In this debut guide to decision-making, a seasoned executive uses real-world examples and in-depth analyses to examine why many successful businesses go wrong.
Sicina, who’s held senior executive positions at Citibank and American Express, shares numerous business scenarios that highlight different reasons for failure, including personal bias, failing to embrace complexity, or overestimating the probability of a successful outcome. The author shares anecdotes involving General Motors, Hewlett-Packard, BlackBerry, and other companies as a means to support his argument that learning from mistakes is the key to successful decision-making. For example, Sicina explains the different biases that went into a decision-making process involving Disney and animation company Pixar, noting how the former was likely affected by “stability bias,” “instinctive decision-making,” and “action-oriented bias.” Throughout the book, the author regularly refers to a framework that he invented called “the Cube.” An illustration shows one side of the Cube as the decision-making environment, involving irrationality, complexity, and uncertainty.
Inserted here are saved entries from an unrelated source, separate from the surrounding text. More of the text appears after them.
-- ==== Sys2Proof/Machine/SearchIndex.lean ====
section
/-! DEFINITION. The Search Index: the lookup function, and `LKS` and `LKSI` (43_search_index). -/

namespace Sys2Proof.Machine

/-- The loop of `SearchLookup` (43_search_index R95) from offset `o` on, with `n` offsets to go and candidate `c`. Within one
offset the samples are tested in increasing index order and the first equality ends the lookup (R98). -/
def searchFrom {W : Nat} (inv : BitVec W) (table : List (Sample W)) : (n o : Nat) → BitVec W → Option Nat
  | 0, _, _ => none
  | n + 1, o, c =>
    match table.find? (fun e => c == e.st) with
    | some e => some (e.pos.toNat + o)
    | none => searchFrom inv table n (o + 1) (down inv c)

/-- The position `SearchLookup(q)` finds, an exact sum of a sample's position and an offset (43_search_index R95). -/
def searchPosition (cfg : Config) (q : BitVec cfg.W) : Option Nat :=
  searchFrom cfg.invMask cfg.sptSpace cfg.sstep 0 q

/-- `SearchLookup(q)` (43_search_index R95): `(OK, r)`, or `(ABSENT, 0)`. -/
def searchLookup (cfg : Config) (q : BitVec cfg.W) : Response :=
  match searchPosition cfg q with
  | some r => ⟨.ok, BitVec.ofNat 32 r⟩
  | none => ⟨.absent, 0#32⟩

/-- `LKS` (43_search_index R96): `respond(SearchLookup(state))`; valid only when `HAS_SEARCH`. -/
def lksCommand (cfg : Config) (a : Arch cfg.W) : Answer cfg.W :=
  a.dispatch cfg.hasSearch (a.respond (searchLookup cfg a.state))

/-- The meaning of `LKS`. -/
def execLks (s : State) : Result := s.deliver (lksCommand s.cfg s.arch)

/-- `LKSI imm` (43_search_index R97): `respond(SearchLookup(imm[W-1:0]))`, or `OPERAND_RANGE`; valid only when
`HAS_SEARCH`. -/
def lksiCommand (cfg : Config) (imm : Imm) (a : Arch cfg.W) : Answer cfg.W :=
  a.dispatch cfg.hasSearch (a.withOperand imm fun v => a.respond (searchLookup cfg v))

/-- The meaning of `LKSI`. -/
def execLksi (imm : Imm) (s : State) : Result := s.deliver (lksiCommand s.cfg imm s.arch)

end Sys2Proof.Machine
end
On another side are elements of decision-making “fitness” that can alleviate the former: leadership, management, and oversight. The prose sometimes relies too much on jargon (“opaque or wicked problems have interdependencies that distort cause-and-effect relationships”) and the author frequently and distractingly alludes to parts of the book yet to come (“but that’s a story for a later section”). Quotations also appear in the middle of chapters, which readers may find intrusive. Sicina’s case studies might also have been more effective if they each received their own chapters. Still, the last case study is most engaging, as it provides an in-depth look at the energy company Enron that effectively refers to theories that have been explored in previous chapters.
A deep dive into the process of business decisions, hampered by uneven execution.